@acid burn *climbs under desk*---> *rocks back and forth the rest of the day*
@acid burn okay, I need you repeating your second sentence on loop over a tiny speaker on my bedside table so that every night I cannot even THINK of going to sleep without flossing first.
@Catface Ouch! Sorry you've had to go through all of that. I'm also frequently patronized at my dentist's office when it comes to paying the bill: "oooooh, only $423 for two cavities? You got a bargain!" Except they will say this without one trace of irony, which makes me wonder what the hell people without dental insurance are paying there for what I always considered to be pretty basic treatments (right? on what planet should getting two cavities filled with insurance top $400?) Also, apparently my insurance is "too good" to be accepted at the majority of dental offices in NYC, or at least that's what I've been told. Has anyone else encountered this problem? It took me a LONG time to find a facility that wasn't sketchy as fuck, and even though I clearly suspect I'm getting gouged at my current place, at least the staff is friendly and it's clean.

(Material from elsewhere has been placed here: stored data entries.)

-- ==== Sys2Proof/Tests/Slice0.lean ====
section
/-! SUPPORT. Tests: ill-formed commands that the check refuses, frames written out from the layouts of
file 11, some commands on small states, and for every statement with hypotheses states that meet them. -/

set_option Elab.async false

namespace Sys2Proof.Tests

open Sys2Proof.Machine

/-! ## The check of a command's operands -/

theorem test_activateSent_position : (Instr.activateSent 16).wellFormed = false := by decide

theorem test_activationComplete_position : (Instr.activationComplete 16).wellFormed = false := by decide

theorem test_readColumnSent_position : (Instr.readColumnSent 16).wellFormed = false := by decide

theorem test_writeColumnSent_position : (Instr.writeColumnSent 16).wellFormed = false := by decide

theorem test_prechargeSent_position : (Instr.prechargeSent 16).wellFormed = false := by decide

theorem test_prechargeComplete_position : (Instr.prechargeComplete (.bank 16)).wellFormed = false := by
  decide

theorem test_rowIdleTimerExpiry_position : (Instr.rowIdleTimerExpiry 16).wellFormed = false := by decide

theorem test_refreshCommandSent_rank : (Instr.refreshCommandSent 2).wellFormed = false := by decide

theorem test_refreshComplete_rank : (Instr.refreshComplete 2).wellFormed = false := by decide

theorem test_lockHoldExpiry_unaligned : (Instr.lockHoldExpiry 31).wellFormed = false := by decide

theorem test_lockHoldExpiry_beyond : (Instr.lockHoldExpiry (2 ^ 30)).wellFormed = false := by decide

theorem test_mgmtWrite_ownRow : (Instr.mgmtWrite .a 0 0x03 0 1).wellFormed = false := by decide

theorem test_write_masks : (Instr.write .a 0 1 8 0 (List.replicate 256 0) []).wellFormed = false := by
  decide +kernel

theorem test_lockWrite_masks :
    (Instr.lockWrite .a 0 1 8 0 (List.replicate 256 0) []).wellFormed = false := by decide +kernel

theorem test_write_body : (Instr.write .a 0 1 8 0 [] (List.replicate 2048 0)).wellFormed = false := by
  decide +kernel

theorem test_lastPositions_wellFormed : ((List.range 16).all fun p =>
    (Instr.activateSent p).wellFormed && (Instr.prechargeComplete (.bank p)).wellFormed) = true := by
  decide

/-! ## Frames, byte by byte from file 11 -/

/-- The known check value, over the bytes "123456789", of a CRC with the generator polynomial, the initial
value and the bit order of 11 section 11.1. -/
theorem test_crc : crc16 [0x31, 0x32, 0x33, 0x34, 0x35, 0x36, 0x37, 0x38, 0x39] = 0x29B1#16 := by
  decide +kernel

/-- A frame is the payload and its CRC. -/
def framed (payload : List Byte) : List Byte := payload ++ bytesBE 2 (crc16 payload).toNat

theorem test_frame_read : commandOfFrame .a (framed
    [0x01, 0x05, 0x00, 0x08, 0x11, 0x02, 0x00, 0x01, 0x23, 0x45, 0x67, 0x80]) =
    .read .a 5 0x11 2 0 0x0123456780#40 := by decide +kernel

theorem test_frame_fence : commandOfFrame .b (framed [0x06, 0x3F, 0x00, 0x01, 0x7E]) =
    .fence .b 0x3F 0x7E := by decide +kernel

theorem test_frame_lockDrop : commandOfFrame .a (framed
    [0x05, 0x00, 0x00, 0x08, 0x01, 0x00, 0x02, 0xFF, 0x00, 0x00, 0x00, 0x20]) =
    .lockDrop .a 0 1 2 0xFF00000020#40 := by decide +kernel

theorem test_frame_write : commandOfFrame .b (framed ([0x02, 0x01, 0x00, 0x2C, 0x09, 0x01, 0x01,
      0x00, 0x00, 0x00, 0x01, 0x00, 0x80, 0x00, 0x00, 0x01] ++ (0xAB : Byte) :: List.replicate 31 0)) =
    .write .b 1 9 1 0x100#40 [0x80000001#32] [0xAB#256] := by decide +kernel

theorem test_frame_noticeAck : commandOfFrame .a (framed [0x10, 0x02, 0x00, 0x01, 0x0C]) =
    .noticeAck .a 2 0x0C := by decide +kernel

theorem test_frame_mgmtWrite : commandOfFrame .a (framed
    [0x21, 0x04, 0x00, 0x06, 0x05, 0x03, 0x00, 0x00, 0x00, 0x07]) = .writeForceLevel .a 4 7 := by
  decide +kernel

theorem test_frame_tableWrite : commandOfFrame .b (framed ([0x23, 0x00, 0x00, 0x0E, 0x01, 0x1F] ++
      [0x01, 0x00, 0x10, 0x00, 0x20, 0x02, 0x01, 0x01, 0x00, 0x00, 0x00, 0x00])) =
    .tableWrite .b 0 1 0x1F 0x010010002002010100000000#96 := by decide +kernel

theorem test_frame_train : commandOfFrame .a (framed [0x70, 0x00, 0x00, 0x03, 0x18, 0x02, 0x01]) =
    .train .a 24 2 1 := by decide +kernel

theorem test_frame_retryReq : commandOfFrame .b (framed [0x72, 0x00, 0x00, 0x02, 0x3E, 0x01]) =
    .retryReq .b 0x3E 1 := by decide +kernel

theorem test_frame_badCrc : commandOfFrame .a [0x06, 0x00, 0x00, 0x01, 0x7E, 0x00, 0x00] =
    .receiveBadPacket .a .crc := by decide +kernel

theorem test_frame_short : commandOfFrame .a (framed [0x06, 0x09, 0x00]) =
      .receiveUnknownPacket .a (some 9) ∧
    commandOfFrame .a (framed [0x06]) = .receiveUnknownPacket .a none ∧
    commandOfFrame .a (framed [0x06, 0x09, 0x00, 0x02, 0x7E]) = .receiveUnknownPacket .a (some 9) ∧
    commandOfFrame .a [0x06] = .receiveBadPacket .a .crc := by decide +kernel

theorem test_frame_readByItsLength : commandOfFrame .b
    (framed [0x06, 0x3F, 0x00, 0x01, 0x7E, 0xAA, 0xBB]) = .fence .b 0x3F 0x7E := by decide +kernel

theorem test_frame_unknownKind : commandOfFrame .a (framed [0x55, 0x09, 0x00, 0x00]) =
    .receiveUnknownPacket .a (some 9) := by decide +kernel

theorem test_hubFrame_alert : frameOfPacket (.sequenced 5 (.alert
      ⟨.lockBroken, some .b, some 0x12345678, some .quiesce, none, 0x01020304, 2, 0⟩)) = framed
    [0x52, 0x05, 0x00, 0x0F, 0x05, 0x07, 0x01, 0x21, 0x12, 0x34, 0x56, 0x78, 0x00, 0x00,
      0x01, 0x02, 0x03, 0x04, 0x02] := by decide +kernel

theorem test_hubFrame_reply : frameOfPacket (.sequenced 63 (.mgmtReply .tableCommit .commitTimeout (.word 9))) =
    framed [0x50, 0x3F, 0x00, 0x06, 0x24, 0x07, 0x00, 0x00, 0x00, 0x09] := by decide +kernel

theorem test_hubFrame_train : frameOfPacket (.train 24 2 true) =
    framed [0x70, 0x00, 0x00, 0x03, 0x18, 0x02, 0x01] := by decide +kernel

/-! ## Small states -/

/-- A link that is UP and idle. -/
def upLink : LinkCtl := { coldLink with state := .up, downTimer := .stopped }

/-- Rights that give both links everything. -/
def openRights : Rights := ⟨.readWrite, .readWrite, true, true⟩

/-- Tables with one window for both links over the whole physical space. -/
def openTables : TableSet :=
  ⟨⟨true, .both, 14, 0, 0⟩ :: List.replicate 15 coldWindow, List.replicate 32 coldRegion, openRights⟩

/-- The hub in RUN with both links UP, every bank CLOSED and the claim at link A. -/
def run : State := { State.reset with
  links := .both upLink
  xlate := ⟨openTables, openTables, 0, .steady, .stopped, false⟩
  sched := ⟨List.replicate 8 freshBank, [], [], 15, 0, 0⟩
  chan := { coldChannel with state := .run, clockOn := true }
  mgmt := { coldMgmt with claim := some .a } }

/-- The slots of these records, each with its place as its arrival number. -/
def tableOf (ts : List Txn) : TxnTable :=
  { emptyTable with
    slots := ts.zipIdx.map (fun p => some { p.1 with arrival := BitVec.ofNat 32 p.2 }) ++
      List.replicate (48 - ts.length) none
    arrivalCounter := BitVec.ofNat 32 ts.length
    transCounter := BitVec.ofNat 32 ts.length }

/-- The running hub with these transactions in its slots. -/
def holding (ts : List Txn) : State := { run with table := tableOf ts }

/-- The state a command answers with. -/
def after (o : Host.Outcome State Fault Refusal) : State :=
  match o with
  | .next t => t
  | _ => State.reset

/-- What holds of every live slot of a small table. -/
theorem ofLive {s : State} {p : Nat → Txn → Prop} (h : ∀ q ∈ liveSlots s, p q.1 q.2) (i : Nat)
    (t : Txn) (ht : slotAt s i = some t) : p i t := h (i, t) (mem_liveSlots.mpr ht)

/-- A request of link `x` for one block. -/
def one (kind : ReqKind) (x : Link) (tag : Byte) (addr : LinkAddr) : Txn :=
  match kind with
  | .write | .lockWrite => writeRequest x kind tag 1 addr [] [0]
  | .lockDrop => dropRequest x tag 0 addr
  | .fence => arriving x .fence tag
  | _ => readRequest x kind tag 1 0 addr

@TheDilettantista I am dying to go to St. Kitts to see the famous beverage stealing/guzzling monkeys-have you encountered any monkeys? Did they steal your cocktail/hat/wallet?
I loved this and can definitely identify with being outraged at food prices, disappointed in myself for paying them out of sheer laziness ( "because it's across from work" is a piss poor reason to overspend and give my business to horrible Gristedes when I can walk a few blocks to Trader Joe's or plan better at the beginning of the work week), and going through phases where eating mindfully and cooking seem like way too much effort even though I know the unhealthy food I'm eating isn't going to make me feel better in the long run.
@j-i-a When I become overwhelmed, I artfully arrange my snacks around me during my Real Housewives of Atlanta marathon. When the chair is beginning to get warm, I realize I must be sitting on one of the Hot Pockets again. YMMV,obvy!
@redheaded&crazy you are correct, of course.
What a cop out, Evil Melis would have hissed and thrown the chicken bones in the cashier's face!
"I'm sorry, did you say 'curing hiccups'? Let me Google that!"
@ArizonaTime I have rarely been in a line at a NYC TJ's where the person in front of me hasn't forgotten something and sheepishly asked me if it's okay to run and get it. I'm fine with holding someone's place in line and always say "sure," but I get a little grumpy at having to move their own usually overflowing basket forward along with my own, not gonna lie.